Jakob eyed the fox lying in the corner. Aenmarr had seemed so sure that Foss was not to be trusted.
And he
did
trick us into coming here to Trollholm.
But he'd saved Jakob's life after that. And Erik's. And he probably would have saved Galen's, too, if he'd known Gale was alive.

And besides,
Jakob thought,
why should I trust the word of a troll who'd been trying to kill me for days?

He bit his lower lip, remembering that the troll wives were afraid of Foss. And Moira had seemed odd about him, too.
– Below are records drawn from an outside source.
@[simp] theorem linkCore_eraseDone (w : LibWork) (b : Blocks) : linkCore (eraseDone w b) = linkCore b := by
  simp only [eraseDone]
  repeat' split
  all_goals simp_all
@[simp] theorem linkCore_askMove (kind : MoveKind) (p : Um) (b : Blocks) : linkCore (askMove kind p b) = linkCore b := by
  simp only [askMove]
  repeat' split
  all_goals simp_all
@[simp] theorem linkCore_askClamp (target : Nat) (waste : Bool) (b : Blocks) : linkCore (askClamp target waste b) = linkCore b := by
  simp only [askClamp]
  repeat' split
  all_goals simp_all
@[simp] theorem linkCore_askTurn (quarters : Nat) (b : Blocks) : linkCore (askTurn quarters b) = linkCore b := by
  simp only [askTurn]
  repeat' split
  all_goals simp_all
@[simp] theorem linkCore_enterPhase (p : Phase) (w : WaitReason) (b : Blocks) : linkCore (enterPhase p w b) = linkCore b := by
  simp only [enterPhase]
  simp_all
@[simp] theorem linkCore_waitFor (w : WaitReason) (b : Blocks) : linkCore (waitFor w b) = linkCore b := by
  simp only [waitFor]
  simp_all
@[simp] theorem linkCore_baseTaken (b : Blocks) : linkCore (baseTaken b) = linkCore b := by
  simp only [baseTaken]
  repeat' split
  all_goals simp_all
@[simp] theorem linkCore_setBaseInForce (b : Blocks) : linkCore (setBaseInForce b) = linkCore b := by
  simp only [setBaseInForce]
  simp_all
@[simp] theorem linkCore_computeCut (mode : CutMode) (waste : Bool) (dim : Um) (b : Blocks) : linkCore (computeCut mode waste dim b) = linkCore b := by
  simp only [computeCut]
  repeat' split
  all_goals simp_all
@[simp] theorem linkCore_toPermit (b : Blocks) : linkCore (toPermit b) = linkCore b := by
  simp only [toPermit]
  simp_all
@[simp] theorem linkCore_turnPhase (b : Blocks) : linkCore (turnPhase b) = linkCore b := by
  simp only [turnPhase]
  simp_all
@[simp] theorem linkCore_turnTaken (quarters : Nat) (b : Blocks) : linkCore (turnTaken quarters b) = linkCore b := by
  simp only [turnTaken]
  repeat' split
  all_goals simp_all
@[simp] theorem linkCore_ejectTaken (b : Blocks) : linkCore (ejectTaken b) = linkCore b := by
  simp only [ejectTaken]
  repeat' split
  all_goals simp_all
@[simp] theorem linkCore_ejectLoad (b : Blocks) : linkCore (ejectLoad b) = linkCore b := by
  simp only [ejectLoad]
  repeat' split
  all_goals simp_all
@[simp] theorem linkCore_pauseTaken (code : Nat) (b : Blocks) : linkCore (pauseTaken code b) = linkCore b := by
  simp only [pauseTaken]
  simp_all
@[simp] theorem linkCore_waitPortion (b : Blocks) : linkCore (waitPortion b) = linkCore b := by
  simp only [waitPortion]
  repeat' split
  all_goals simp_all
@[simp] theorem linkCore_endTaken (b : Blocks) : linkCore (endTaken b) = linkCore b := by
  simp only [endTaken]
  repeat' split
  all_goals simp_all
@[simp] theorem linkCore_pushFrame (sub count : Nat) (own : Option Nat) (b : Blocks) : linkCore (pushFrame sub count own b) = linkCore b := by
  simp only [pushFrame]
  repeat' split
  all_goals simp_all
@[simp] theorem linkCore_returnFrame (f : Frame) (rest : List Frame) (b : Blocks) : linkCore (returnFrame f rest b) = linkCore b := by
  simp only [returnFrame]
  repeat' split
  all_goals simp_all
theorem linkCore_instantStep (st : ProgStep) (b c : Blocks) (h : instantStep st b = some c) : linkCore c = linkCore b := by
  simp only [instantStep] at h
  repeat' split at h
  all_goals first | contradiction | (injection h with h; subst h; simp)
@[simp] theorem linkCore_endingStep (s : ProgStep) (b : Blocks) : linkCore (endingStep s b) = linkCore b := by
  simp only [endingStep]
  repeat' split
  all_goals simp_all
@[simp] theorem linkCore_takeSteps (n : Nat) (b : Blocks) : linkCore (takeSteps n b) = linkCore b := by
  induction n generalizing b with
  | zero => rfl
  | succ n ih =>
    simp only [takeSteps]
    repeat' split
    · rfl
    · rename_i h
      rw [ih]
      exact linkCore_instantStep _ _ _ h
    · simp
@[simp] theorem linkCore_takeStep (b : Blocks) : linkCore (takeStep b) = linkCore b := by
  simp [takeStep]
@[simp] theorem linkCore_nextStep (b : Blocks) : linkCore (nextStep b) = linkCore b := by
  simp only [nextStep]
  simp_all
@[simp] theorem linkCore_recompute (b : Blocks) : linkCore (recompute b) = linkCore b := by
  simp only [recompute]
  repeat' split
  all_goals simp_all
@[simp] theorem linkCore_goOn (b : Blocks) : linkCore (goOn b) = linkCore b := by
  simp only [goOn]
  repeat' split
  all_goals simp_all
@[simp] theorem linkCore_seqInPosition (kind : MoveKind) (b : Blocks) : linkCore (seqInPosition kind b) = linkCore b := by
  simp only [seqInPosition]
  repeat' split
  all_goals simp_all
@[simp] theorem linkCore_seqAtPressure (b : Blocks) : linkCore (seqAtPressure b) = linkCore b := by
  simp only [seqAtPressure]
  repeat' split
  all_goals simp_all
@[simp] theorem linkCore_seqFlapOpen (b : Blocks) : linkCore (seqFlapOpen b) = linkCore b := by
  simp only [seqFlapOpen]
  repeat' split
  all_goals simp_all
@[simp] theorem linkCore_seqStrokeBegun (b : Blocks) : linkCore (seqStrokeBegun b) = linkCore b := by
  simp only [seqStrokeBegun]
  repeat' split
  all_goals simp_all
@[simp] theorem linkCore_seqBdc (b : Blocks) : linkCore (seqBdc b) = linkCore b := by
  simp only [seqBdc]
  repeat' split
  all_goals simp_all
@[simp] theorem linkCore_seqTdc (b : Blocks) : linkCore (seqTdc b) = linkCore b := by
  simp only [seqTdc]
  repeat' split
  all_goals simp_all
@[simp] theorem linkCore_seqBackToPermit (b : Blocks) : linkCore (seqBackToPermit b) = linkCore b := by
  simp only [seqBackToPermit]
  repeat' split
  all_goals simp_all
@[simp] theorem linkCore_seqReleased (b : Blocks) : linkCore (seqReleased b) = linkCore b := by
  simp only [seqReleased]
  repeat' split
  all_goals simp_all
@[simp] theorem linkCore_seqFlapClosed (b : Blocks) : linkCore (seqFlapClosed b) = linkCore b := by
  simp only [seqFlapClosed]
  repeat' split
  all_goals simp_all
@[simp] theorem linkCore_seqQuarter (b : Blocks) : linkCore (seqQuarter b) = linkCore b := by
  simp only [seqQuarter]
  repeat' split
  all_goals simp_all
@[simp] theorem linkCore_portionArrival (b : Blocks) : linkCore (portionArrival b) = linkCore b := by
  simp only [portionArrival]
  repeat' split
  all_goals simp_all
@[simp] theorem linkCore_clearTold (b : Blocks) : linkCore (clearTold b) = linkCore b := by
  simp only [clearTold]
  repeat' split
  all_goals simp_all
@[simp] theorem linkCore_takeClear (b : Blocks) : linkCore (takeClear b) = linkCore b := by
  simp only [takeClear]
  simp_all
@[simp] theorem linkCore_resumeStep (b : Blocks) : linkCore (resumeStep b) = linkCore b := by
  simp only [resumeStep]
  repeat' split
  all_goals simp_all
@[simp] theorem linkCore_reportOpened (b c : Blocks) : linkCore (reportOpened b c) = linkCore c := by
  simp only [reportOpened]
  repeat' split
  all_goals simp_all
@[simp] theorem linkCore_transferArrives (f : TransferFigures) (b : Blocks) : linkCore (transferArrives f b) = linkCore b := by
  simp only [transferArrives]
  simp_all
@[simp] theorem linkCore_lftFault (code : LftFault) (b : Blocks) : linkCore (lftFault code b) = linkCore b := by
  simp only [lftFault]
  simp_all
@[simp] theorem linkCore_liftRises (b : Blocks) : linkCore (liftRises b) = linkCore b := by
  simp only [liftRises]
  repeat' split
  all_goals simp_all
@[simp] theorem linkCore_liftSinks (b : Blocks) : linkCore (liftSinks b) = linkCore b := by
  simp only [liftSinks]
  repeat' split
  all_goals simp_all
@[simp] theorem linkCore_liftRaises (b : Blocks) : linkCore (liftRaises b) = linkCore b := by
  simp only [liftRaises]
  simp_all
@[simp] theorem linkCore_liftLowers (b : Blocks) : linkCore (liftLowers b) = linkCore b := by
  simp only [liftLowers]
  simp_all
@[simp] theorem linkCore_liftEmpty (b : Blocks) : linkCore (liftEmpty b) = linkCore b := by
  simp only [liftEmpty]
  simp_all
@[simp] theorem linkCore_keepCount (n : Nat) (j : Judgement) (b : Blocks) : linkCore (keepCount n j b) = linkCore b := by
  simp only [keepCount]
  simp_all
@[simp] theorem linkCore_sensorFault (b : Blocks) : linkCore (sensorFault b) = linkCore b := by
  simp only [sensorFault]
  repeat' split
  all_goals simp_all
@[simp] theorem linkCore_paperSeen (b : Blocks) : linkCore (paperSeen b) = linkCore b := by
  simp only [paperSeen]
  repeat' split
  all_goals simp_all
@[simp] theorem linkCore_noPaperSeen (n : Nat) (b : Blocks) : linkCore (noPaperSeen n b) = linkCore b := by
  simp only [noPaperSeen]
  repeat' split
  all_goals simp_all
@[simp] theorem linkCore_levelMeasured (count : Nat) (b : Blocks) : linkCore (levelMeasured count b) = linkCore b := by
  simp only [levelMeasured]
  repeat' split
  all_goals simp_all
@[simp] theorem linkCore_baselineMeasured (count : Nat) (b : Blocks) : linkCore (baselineMeasured count b) = linkCore b := by
  simp only [baselineMeasured]
  repeat' split
  all_goals simp_all
@[simp] theorem linkCore_topLimitCovers (b : Blocks) : linkCore (topLimitCovers b) = linkCore b := by
  simp only [topLimitCovers]
  repeat' split
  all_goals simp_all
@[simp] theorem linkCore_lowerLimitCovers (b : Blocks) : linkCore (lowerLimitCovers b) = linkCore b := by
  simp only [lowerLimitCovers]
  repeat' split
  all_goals simp_all
@[simp] theorem linkCore_partingBegins (b : Blocks) : linkCore (partingBegins b) = linkCore b := by
  simp only [partingBegins]
  simp_all
@[simp] theorem linkCore_gearArrives (b : Blocks) : linkCore (gearArrives b) = linkCore b := by
  simp only [gearArrives]
  repeat' split
  all_goals simp_all
@[simp] theorem linkCore_partingEnds (b : Blocks) : linkCore (partingEnds b) = linkCore b := by
  simp only [partingEnds]
  repeat' split
  all_goals simp_all
@[simp] theorem linkCore_gearWithdrawn (b : Blocks) : linkCore (gearWithdrawn b) = linkCore b := by
  simp only [gearWithdrawn]
  repeat' split
  all_goals simp_all
@[simp] theorem linkCore_lftReset (b : Blocks) : linkCore (lftReset b) = linkCore b := by
  simp only [lftReset]
  repeat' split
  all_goals simp_all
@[simp] theorem linkCore_lftEstop (b : Blocks) : linkCore (lftEstop b) = linkCore b := by
  simp only [lftEstop]
  repeat' split
  all_goals simp_all
@[simp] theorem linkCore_lftChainReset (b : Blocks) : linkCore (lftChainReset b) = linkCore b := by
  simp only [lftChainReset]
  repeat' split
  all_goals simp_all
@[simp] theorem linkCore_lftStart (b : Blocks) : linkCore (lftStart b) = linkCore b := by
  simp only [lftStart]
  repeat' split
  all_goals simp_all
@[simp] theorem linkCore_msuStart (cause : StartupCause) (b : Blocks) : linkCore (msuStart cause b) = linkCore b := by
  simp only [msuStart]
  repeat' split
  all_goals simp_all
@[simp] theorem linkCore_startBlocks (cause : StartupCause) (b : Blocks) : linkCore (startBlocks cause b) = linkCore b := by
  simp only [startBlocks]
  simp_all
@[simp] theorem linkCore_orderlyStop (b : Blocks) : linkCore (orderlyStop b) = linkCore b := by
  simp only [orderlyStop]
  repeat' split
  all_goals simp_all
@[simp] theorem linkCore_startupEnds (b : Blocks) : linkCore (startupEnds b) = linkCore b := by
  simp only [startupEnds]
  simp_all
@[simp] theorem linkCore_chainOpens (b : Blocks) : linkCore (chainOpens b) = linkCore b := by
  simp only [chainOpens]
  repeat' split
  all_goals simp_all
@[simp] theorem linkCore_chainResets (b : Blocks) : linkCore (chainResets b) = linkCore b := by
  simp only [chainResets]
  simp_all
@[simp] theorem linkCore_resetPart (u : UnitName) (b : Blocks) : linkCore (resetPart u b) = linkCore b := by
  simp only [resetPart]
  repeat' split
  all_goals simp_all
@[simp] theorem linkCore_resetTaken (u : UnitName) (b : Blocks) : linkCore (resetTaken u b) = linkCore b := by
  simp only [resetTaken]
  repeat' split
  all_goals simp_all

/-! ## Level changes -/

@[simp] theorem linkCore_referenceUncovered (b : Blocks) : linkCore (referenceUncovered b) = linkCore b := by
  simp only [referenceUncovered]
  repeat' split
  all_goals simp_all
@[simp] theorem linkCore_bandRestarts (b : Blocks) : linkCore (bandRestarts b) = linkCore b := by
  simp only [bandRestarts]
  simp_all
@[simp] theorem linkCore_encoderOutOfBand (e : Int) (b : Blocks) : linkCore (encoderOutOfBand e b) = linkCore b := by
  simp only [encoderOutOfBand]
  repeat' split
  all_goals simp_all
@[simp] theorem linkCore_encoderTurns (e : Int) (b : Blocks) : linkCore (encoderTurns e b) = linkCore b := by
  simp only [encoderTurns]
  repeat' split
  all_goals simp_all
@[simp] theorem linkCore_flapOpens (b : Blocks) : linkCore (flapOpens b) = linkCore b := by
  simp only [flapOpens]
  repeat' split
  all_goals simp_all
@[simp] theorem linkCore_flapCloses (b : Blocks) : linkCore (flapCloses b) = linkCore b := by
  simp only [flapCloses]
  repeat' split
  all_goals simp_all
@[simp] theorem linkCore_quarterBegins (b : Blocks) : linkCore (quarterBegins b) = linkCore b := by
  simp only [quarterBegins]
  simp_all
@[simp] theorem linkCore_gripCloses (b : Blocks) : linkCore (gripCloses b) = linkCore b := by
  simp only [gripCloses]
  repeat' split
  all_goals simp_all
@[simp] theorem linkCore_gearHomes (b : Blocks) : linkCore (gearHomes b) = linkCore b := by
  simp only [gearHomes]
  repeat' split
  all_goals simp_all
@[simp] theorem linkCore_gearLevel (b : Blocks) : linkCore (gearLevel b) = linkCore b := by
  simp only [gearLevel]
  repeat' split
  all_goals simp_all
@[simp] theorem linkCore_stopUncovers (edge : StopEdge) (b : Blocks) : linkCore (stopUncovers edge b) = linkCore b := by
  simp only [stopUncovers]
  repeat' split
  all_goals simp_all
/-- A level change leaves the link but for its flags. -/
@[simp] theorem linkCore_applyLevel (c : LevelChange) (b : Blocks) : linkCore (applyLevel c b) = linkCore b := by
  unfold applyLevel
  split <;> first | rfl | simp

end Sys2Proof.Machine
end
And … there was something else, something that Jakob couldn't quite get.

“Hey, Foss,” he said.

“Hmm?” the fox answered, opening one dark eye and looking at Jakob.

“How's that fiddle going to get us home?”

Foss opened his other eye. “I am going to teach you and the girl child how to play it.”

Jakob chuckled. “I don't think either of us can learn to play the fiddle in an afternoon.”

“It is a magic fiddle.” Lifting his head up off his paws, Foss stared at Jakob with his dark eyes. It was like staring into black fathomless pools. “A magic fiddle—and
you
are a musician.”

“Yes, but…”

“Tell me, child of man, do you not hear music all the time? Music such that you cannot keep your toes from tapping, your lips from whistling, your fingers from tracing the lines of your chosen instrument in the air?”